Before us is a petition for review on certiorari under Rule 45, assailing the Decision dated February 12, 1996 promulgated by the Court of Appeals[1] in CA-GR CV No. 44804; which affirmed the trial court’s Order dated September 16, 1991, dismissing petitioner’s third-party complaint against private respondent.[2]

Facts of the Case

The facts are undisputed. Reproduced hereunder is Respondent Court’s narration:

“Hyatt Terraces Baguio issued two crossed checks drawn against Allied Banking Corp. (hereinafter, ALLIED) in favor of appellee Meszellen Commodities Services, Inc. (hereinafter, MESZELLEN). Said checks were deposited on August 5, 1980 and August 18, 1980, respectively, with the now defunct Commercial Bank and Trust Company (hereinafter, COMTRUST). Upon receipt of the above checks, COMTRUST stamped at the back thereof the warranty “All prior endorsements and/or lack of endorsements guaranteed.” After the checks were cleared through the Philippine Clearing House Corporation (hereinafter, PCHC), ALLIED BANK paid the proceeds of said checks to COMTRUST as the collecting bank.

“On March 17, 1981, the payee, MESZELLEN, sued the drawee, ALLIED BANK, for damages which it allegedly suffered when the value[s] of the checks were paid not to it but to some other person.

“Almost ten years later, or on January 10, 1991, before defendant ALLIED BANK could finish presenting its evidence, it filed a third party complaint against Bank of the Philippine Islands (hereinafter, BPI, appellee herein) as successor-in-interest of COMTRUST, for reimbursement in the event that it would be adjudged liable in the main case to pay plaintiff, MESZELLEN. The third party complaint was admitted [in] an Order dated May 16, 1991 issued by the Regional Trial Court of Pasig, Branch 162. On July 16, 1991, BPI filed a motion to dismiss said third party complaint grounded on the following: 1) that the court ha[d] no jurisdiction over the nature of the action; and 2) that the cause of action of the third party plaintiff ha[d] already prescribed.

“On September 16, 1991, the trial court issued an order dismissing the third party complaint.

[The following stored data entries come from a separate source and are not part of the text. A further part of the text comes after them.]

/-- The physical addresses the instruction reads as its operands, stack slots and vector (its fetch apart): a repeated CMPS
or SCAS that stops on ZF reads only the first of them (44_string R241). -/
def loads (i : Instr) (s : State) : List Addr :=
  match i with
  | .addEbGb rm _ | .addGbEb _ rm | .orEbGb rm _ | .orGbEb _ rm | .adcEbGb rm _ | .adcGbEb _ rm | .sbbEbGb rm _
  | .sbbGbEb _ rm | .andEbGb rm _ | .andGbEb _ rm | .subEbGb rm _ | .subGbEb _ rm | .xorEbGb rm _
  | .xorGbEb _ rm | .cmpEbGb rm _ | .cmpGbEb _ rm | .addEbIb rm _ | .orEbIb rm _ | .adcEbIb rm _
  | .sbbEbIb rm _ | .andEbIb rm _ | .subEbIb rm _ | .xorEbIb rm _ | .cmpEbIb rm _ | .testEbGb rm _
  | .xchgEbGb rm _ | .movGbEb _ rm | .rolEbCnt8 rm _ | .rorEbCnt8 rm _ | .rclEbCnt8 rm _ | .rcrEbCnt8 rm _
  | .shlEbCnt8 rm _ | .shrEbCnt8 rm _ | .sarEbCnt8 rm _ | .rolEb1 rm | .rorEb1 rm | .rclEb1 rm | .rcrEb1 rm
  | .shlEb1 rm | .shrEb1 rm | .sarEb1 rm | .rolEbCL rm | .rorEbCL rm | .rclEbCL rm | .rcrEbCL rm | .shlEbCL rm
  | .shrEbCL rm | .sarEbCL rm | .testEbIb rm _ | .notEb rm | .negEb rm | .incEb rm | .decEb rm => rmStore8 rm s
  | .addEwGw rm _ | .addGwEw _ rm | .orEwGw rm _ | .orGwEw _ rm | .adcEwGw rm _ | .adcGwEw _ rm | .sbbEwGw rm _
  | .sbbGwEw _ rm | .andEwGw rm _ | .andGwEw _ rm | .subEwGw rm _ | .subGwEw _ rm | .xorEwGw rm _
  | .xorGwEw _ rm | .cmpEwGw rm _ | .cmpGwEw _ rm | .addEwIw rm _ | .addEwIbs rm _ | .orEwIw rm _
  | .orEwIbs rm _ | .adcEwIw rm _ | .adcEwIbs rm _ | .sbbEwIw rm _ | .sbbEwIbs rm _ | .andEwIw rm _
  | .andEwIbs rm _ | .subEwIw rm _ | .subEwIbs rm _ | .xorEwIw rm _ | .xorEwIbs rm _ | .cmpEwIw rm _
  | .cmpEwIbs rm _ | .testEwGw rm _ | .xchgEwGw rm _ | .movGwEw _ rm | .movESEw rm | .movSSEw rm | .movDSEw rm
  | .rolEwCnt8 rm _ | .rorEwCnt8 rm _ | .rclEwCnt8 rm _ | .rcrEwCnt8 rm _ | .shlEwCnt8 rm _ | .shrEwCnt8 rm _
  | .sarEwCnt8 rm _ | .rolEw1 rm | .rorEw1 rm | .rclEw1 rm | .rcrEw1 rm | .shlEw1 rm | .shrEw1 rm | .sarEw1 rm
  | .rolEwCL rm | .rorEwCL rm | .rclEwCL rm | .rcrEwCL rm | .shlEwCL rm | .shrEwCL rm | .sarEwCL rm
  | .testEwIw rm _ | .notEw rm | .negEw rm | .incEw rm | .decEw rm | .callEw rm | .jmpEw rm | .pushEw rm =>
    rmStore16 rm s
  | .addALIb _ | .addAXIw _ | .orALIb _ | .orAXIw _ | .adcALIb _ | .adcAXIw _ | .sbbALIb _ | .sbbAXIw _
  | .andALIb _ | .andAXIw _ | .subALIb _ | .subAXIw _ | .xorALIb _ | .xorAXIw _ | .cmpALIb _ | .cmpAXIw _
  | .pushES | .pushCS | .pushSS | .pushDS | .incR16 _ | .decR16 _ | .pushR16 _ | .jo _ | .jno _ | .jb _
  | .jae _ | .je _ | .jne _ | .jbe _ | .ja _ | .js _ | .jns _ | .jp _ | .jnp _ | .jl _ | .jge _ | .jle _
  | .jg _ | .movEbGb _ _ | .movEwGw _ _ | .movEwSw _ _ | .lea _ _ | .nop | .xchgAXR16 _ | .cbw | .cwd
  | .callFar _ _ | .pushf | .sahf | .lahf | .movMoffsAL _ | .movMoffsAX _ | .testALIb _ | .testAXIw _ | .stosb
  | .stosw | .movR8Ib _ _ | .movR16Iw _ _ | .movEbIb _ _ | .movEwIw _ _ | .loopne _ | .loope _ | .loop _
  | .jcxz _ | .callRel16 _ | .jmpRel16 _ | .jmpFar _ _ | .jmpRel8 _ | .hlt | .cmc | .clc | .stc | .cli | .sti
  | .cld | .std | .segES | .segCS | .segSS | .segDS | .lock | .repne | .rep => []
  | .popES | .popSS | .popDS | .popR16 _ | .popEw _ | .popf | .retPop _ | .ret => segBytes .ss s.regs.sp 2 s
  | .movALMoffs moffs => segBytes (overridden .ds s) moffs 1 s
  | .movAXMoffs moffs => segBytes (overridden .ds s) moffs 2 s
  | .movsb | .lodsb => sourceBytes 1 s
  | .movsw | .lodsw => sourceBytes 2 s
  | .cmpsb => sourceBytes 1 s ++ elementBytes 1 s
  | .cmpsw => sourceBytes 2 s ++ elementBytes 2 s
  | .scasb => elementBytes 1 s
  | .scasw => elementBytes 2 s
  | .les _ mem | .lds _ mem | .callFarM mem | .jmpFarM mem => segBytes (eaSeg mem s) (eaOff mem s) 4 s
  | .retfPop _ | .retf => segBytes .ss s.regs.sp 4 s
  | .int3 => vectorBytes 3
  | .int vec => vectorBytes vec
  | .into => if getFlag .OF s.flags then vectorBytes 4 else []
  | .iret => segBytes .ss s.regs.sp 6 s
  | .xlat => segBytes (overridden .ds s) (BitVec.ofNat 16 (s.regs.bx.toNat + (s.reg8 .al).toNat)) 1 s

/-! ## What the results are, on numbers

The predicates below say a result and its flags by exact arithmetic on the operands' values, not by the operations of
Machine/Flags.lean. -/

/-- Every bit of the flags word but those of the flags named is kept. -/
def keepsAllBut (xs : List Flag) (f g : Word) : Prop :=
  ∀ k, k < 16 → (∀ x ∈ xs, flagBit x ≠ k) → g.getLsbD k = f.getLsbD k

/-- SF, ZF and PF are those of the result (41_arithmetic R170). -/
structure ResultFlags {w : Nat} (r : BitVec w) (g : Word) : Prop where
  sign : getFlag .SF g = decide (r.toInt < 0)
  zero : getFlag .ZF g = decide (r.toNat = 0)
  parity : getFlag .PF g = decide ((List.range 8).countP (fun k => r.getLsbD k) % 2 = 0)

/-- A signed value outside the range of `w` bits (10_state R26: signed overflow). -/
def outsideRange (w : Nat) (x : Int) : Prop := x < -2 ^ (w - 1) ∨ 2 ^ (w - 1) ≤ x

/-- The sum `a + b + c`, with OF (signed overflow), AF (carry out of bit 3), SF, ZF and PF (41_arithmetic R171). -/
structure SumOf {w : Nat} (a b : BitVec w) (c : Bool) (r : BitVec w) (g : Word) : Prop where
  value : r.toNat = (a.toNat + b.toNat + c.toNat) % 2 ^ w
  overflow : getFlag .OF g = true ↔ outsideRange w (a.toInt + b.toInt + c.toNat)
  adjust : getFlag .AF g = decide (16 ≤ a.toNat % 16 + b.toNat % 16 + c.toNat)
  result : ResultFlags r g

/-- The difference `a - b - c`, with OF (signed overflow), AF (borrow into bit 3), SF, ZF and PF (41_arithmetic R172). -/
structure DifferenceOf {w : Nat} (a b : BitVec w) (c : Bool) (r : BitVec w) (g : Word) : Prop where
  value : (r.toNat : Int) = ((a.toNat : Int) - b.toNat - c.toNat) % 2 ^ w
  overflow : getFlag .OF g = true ↔ outsideRange w (a.toInt - b.toInt - c.toNat)
  adjust : getFlag .AF g = decide (a.toNat % 16 < b.toNat % 16 + c.toNat)
  result : ResultFlags r g

/-- A full addition: the sum, CF the carry out, and nothing else of FLAGS (41_arithmetic R171). -/
def Adds {w : Nat} (c : Bool) (a b : BitVec w) (f : Word) (r : BitVec w) (g : Word) : Prop :=
  SumOf a b c r g ∧ getFlag .CF g = decide (2 ^ w ≤ a.toNat + b.toNat + c.toNat) ∧ keepsAllBut statusFlags f g

/-- A full subtraction: the difference, CF the borrow, and nothing else of FLAGS (41_arithmetic R172). -/
def Subtracts {w : Nat} (c : Bool) (a b : BitVec w) (f : Word) (r : BitVec w) (g : Word) : Prop :=
  DifferenceOf a b c r g ∧ getFlag .CF g = decide (a.toNat < b.toNat + c.toNat) ∧ keepsAllBut statusFlags f g

/-- The flags of AND, OR, XOR and TEST (42_logical R200). -/
def LogicalFlags {w : Nat} (f : Word) (r : BitVec w) (g : Word) : Prop :=
  ResultFlags r g ∧ getFlag .CF g = false ∧ getFlag .OF g = false ∧ getFlag .AF g = false ∧ keepsAllBut statusFlags f g

/-- A bitwise operation: each bit of the result by `op` (42_logical R201 to R203). -/
def Bitwise {w : Nat} (op : Bool → Bool → Bool) (a b : BitVec w) (f : Word) (r : BitVec w) (g : Word) : Prop :=
  (∀ k, k < w → r.getLsbD k = op (a.getLsbD k) (b.getLsbD k)) ∧ LogicalFlags f r g

/-- What an operation makes of two operands of a width and the old flags: the result and the new flags. -/
abbrev TwoOperand := {w : Nat} → BitVec w → BitVec w → Word → BitVec w → Word → Prop

/-- The nine forms of a two-operand operation (41_arithmetic R173). -/
structure AluForms where
  ebGb : Rm8 → Reg8 → Instr
  ewGw : Rm16 → Reg16 → Instr
  gbEb : Reg8 → Rm8 → Instr
  gwEw : Reg16 → Rm16 → Instr
  alIb : Byte → Instr
  axIw : Word → Instr
  ebIb : Rm8 → Byte → Instr
  ewIw : Rm16 → Word → Instr
  ewIbs : Rm16 → Byte → Instr

/-- The forms of each operation. -/
def addForms : AluForms := ⟨.addEbGb, .addEwGw, .addGbEb, .addGwEw, .addALIb, .addAXIw, .addEbIb, .addEwIw, .addEwIbs⟩
def orForms : AluForms := ⟨.orEbGb, .orEwGw, .orGbEb, .orGwEw, .orALIb, .orAXIw, .orEbIb, .orEwIw, .orEwIbs⟩
def adcForms : AluForms := ⟨.adcEbGb, .adcEwGw, .adcGbEb, .adcGwEw, .adcALIb, .adcAXIw, .adcEbIb, .adcEwIw, .adcEwIbs⟩
def sbbForms : AluForms := ⟨.sbbEbGb, .sbbEwGw, .sbbGbEb, .sbbGwEw, .sbbALIb, .sbbAXIw, .sbbEbIb, .sbbEwIw, .sbbEwIbs⟩
def andForms : AluForms := ⟨.andEbGb, .andEwGw, .andGbEb, .andGwEw, .andALIb, .andAXIw, .andEbIb, .andEwIw, .andEwIbs⟩
def subForms : AluForms := ⟨.subEbGb, .subEwGw, .subGbEb, .subGwEw, .subALIb, .subAXIw, .subEbIb, .subEwIw, .subEwIbs⟩
def xorForms : AluForms := ⟨.xorEbGb, .xorEwGw, .xorGbEb, .xorGwEw, .xorALIb, .xorAXIw, .xorEbIb, .xorEwIw, .xorEwIbs⟩
def cmpForms : AluForms := ⟨.cmpEbGb, .cmpEwGw, .cmpGbEb, .cmpGwEw, .cmpALIb, .cmpAXIw, .cmpEbIb, .cmpEwIw, .cmpEwIbs⟩

/-- The byte an `Eb` operand reads as, and the state after the read (30_encoding R98). -/
def operand8 (rm : Rm8) (s : State) : Byte × State := readPlace8 (place8 rm s) s

/-- The word an `Ew` operand reads as, and the state after the read (30_encoding R98). -/
def operand16 (rm : Rm16) (s : State) : Word × State := readPlace16 (place16 rm s) s

/-- All nine forms run: the operands are read, FLAGS becomes what `P` says, and the result goes to the destination
(41_arithmetic R173). -/
def AluRuns (forms : AluForms) (P : TwoOperand) : Prop :=
  ∀ s : State,
    (∀ rm reg, ∃ r g, exec (forms.ebGb rm reg) s = .next (writePlace8 (place8 rm s) r (setFlags g (operand8 rm s).2)) ∧
      P (operand8 rm s).1 (s.reg8 reg) s.flags r g) ∧
    (∀ rm reg, ∃ r g, exec (forms.ewGw rm reg) s = .next (writePlace16 (place16 rm s) r (setFlags g (operand16 rm s).2)) ∧
      P (operand16 rm s).1 (s.reg16 reg) s.flags r g) ∧
    (∀ reg rm, ∃ r g, exec (forms.gbEb reg rm) s = .next (setReg8 reg r (setFlags g (operand8 rm s).2)) ∧
      P (s.reg8 reg) (operand8 rm s).1 s.flags r g) ∧
    (∀ reg rm, ∃ r g, exec (forms.gwEw reg rm) s = .next (setReg16 reg r (setFlags g (operand16 rm s).2)) ∧
      P (s.reg16 reg) (operand16 rm s).1 s.flags r g) ∧
    (∀ imm, ∃ r g, exec (forms.alIb imm) s = .next (setReg8 .al r (setFlags g s)) ∧ P (s.reg8 .al) imm s.flags r g) ∧
    (∀ imm, ∃ r g, exec (forms.axIw imm) s = .next (setReg16 .ax r (setFlags g s)) ∧ P s.regs.ax imm s.flags r g) ∧
    (∀ rm imm, ∃ r g, exec (forms.ebIb rm imm) s = .next (writePlace8 (place8 rm s) r (setFlags g (operand8 rm s).2)) ∧
      P (operand8 rm s).1 imm s.flags r g) ∧
    (∀ rm imm, ∃ r g, exec (forms.ewIw rm imm) s = .next (writePlace16 (place16 rm s) r (setFlags g (operand16 rm s).2)) ∧
      P (operand16 rm s).1 imm s.flags r g) ∧
    (∀ rm imm, ∃ r g, exec (forms.ewIbs rm imm) s =
        .next (writePlace16 (place16 rm s) r (setFlags g (operand16 rm s).2)) ∧
      P (operand16 rm s).1 (BitVec.ofInt 16 imm.toInt) s.flags r g)

/-- All nine forms run and write FLAGS alone: the operands are read, FLAGS becomes what `P` says of some result
(41_arithmetic R178). -/
def CompareRuns (forms : AluForms) (P : TwoOperand) : Prop :=
  ∀ s : State,
    (∀ rm reg, ∃ r g, exec (forms.ebGb rm reg) s = .next (setFlags g (operand8 rm s).2) ∧
      P (operand8 rm s).1 (s.reg8 reg) s.flags r g) ∧
    (∀ rm reg, ∃ r g, exec (forms.ewGw rm reg) s = .next (setFlags g (operand16 rm s).2) ∧
      P (operand16 rm s).1 (s.reg16 reg) s.flags r g) ∧
    (∀ reg rm, ∃ r g, exec (forms.gbEb reg rm) s = .next (setFlags g (operand8 rm s).2) ∧
      P (s.reg8 reg) (operand8 rm s).1 s.flags r g) ∧
    (∀ reg rm, ∃ r g, exec (forms.gwEw reg rm) s = .next (setFlags g (operand16 rm s).2) ∧
      P (s.reg16 reg) (operand16 rm s).1 s.flags r g) ∧
    (∀ imm, ∃ r g, exec (forms.alIb imm) s = .next (setFlags g s) ∧ P (s.reg8 .al) imm s.flags r g) ∧
    (∀ imm, ∃ r g, exec (forms.axIw imm) s = .next (setFlags g s) ∧ P s.regs.ax imm s.flags r g) ∧
    (∀ rm imm, ∃ r g, exec (forms.ebIb rm imm) s = .next (setFlags g (operand8 rm s).2) ∧
      P (operand8 rm s).1 imm s.flags r g) ∧
    (∀ rm imm, ∃ r g, exec (forms.ewIw rm imm) s = .next (setFlags g (operand16 rm s).2) ∧
      P (operand16 rm s).1 imm s.flags r g) ∧
    (∀ rm imm, ∃ r g, exec (forms.ewIbs rm imm) s = .next (setFlags g (operand16 rm s).2) ∧
      P (operand16 rm s).1 (BitVec.ofInt 16 imm.toInt) s.flags r g)

/-- An `Eb` and an `Ew` form with one operand run: it is read, FLAGS becomes what `P` says, the result is written back. -/
def UnaryRuns (eb : Rm8 → Instr) (ew : Rm16 → Instr) (P : {w : Nat} → BitVec w → Word → BitVec w → Word → Prop) : Prop :=
  ∀ s : State,
    (∀ rm, ∃ r g, exec (eb rm) s = .next (writePlace8 (place8 rm s) r (setFlags g (operand8 rm s).2)) ∧
      P (operand8 rm s).1 s.flags r g) ∧
    (∀ rm, ∃ r g, exec (ew rm) s = .next (writePlace16 (place16 rm s) r (setFlags g (operand16 rm s).2)) ∧
      P (operand16 rm s).1 s.flags r g)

Defendant-third party plaintiff’s motion for reconsideration of this order was subsequently denied.”[3]

Respondent Court’s Ruling

Respondent Court affirmed the trial court thus:

“x x x Appellant’s submission that the cause of action of the third party plaintiff against the third party defendant accrued only when the complaint in the original case was filed on March 17, 1981 is untenable. As earlier discussed, the defendant has a separate cause of action (in respect of plaintiff’s complaint) against a third party in the original and principal case. Reviewing the third-party complaint below, that cause of action is the supposed erroneous endorsement made by COMTRUST for which ALLIED BANK is being held liable for damages by the payee-appellee. Without COMTRUST’s warranties as a general endorser, ALLIED BANK allegedly would not have paid on the checks. Should such warranties prove to be false and inaccurate, COMTRUST may be held liable for any damage arising out of the falsity of its representation.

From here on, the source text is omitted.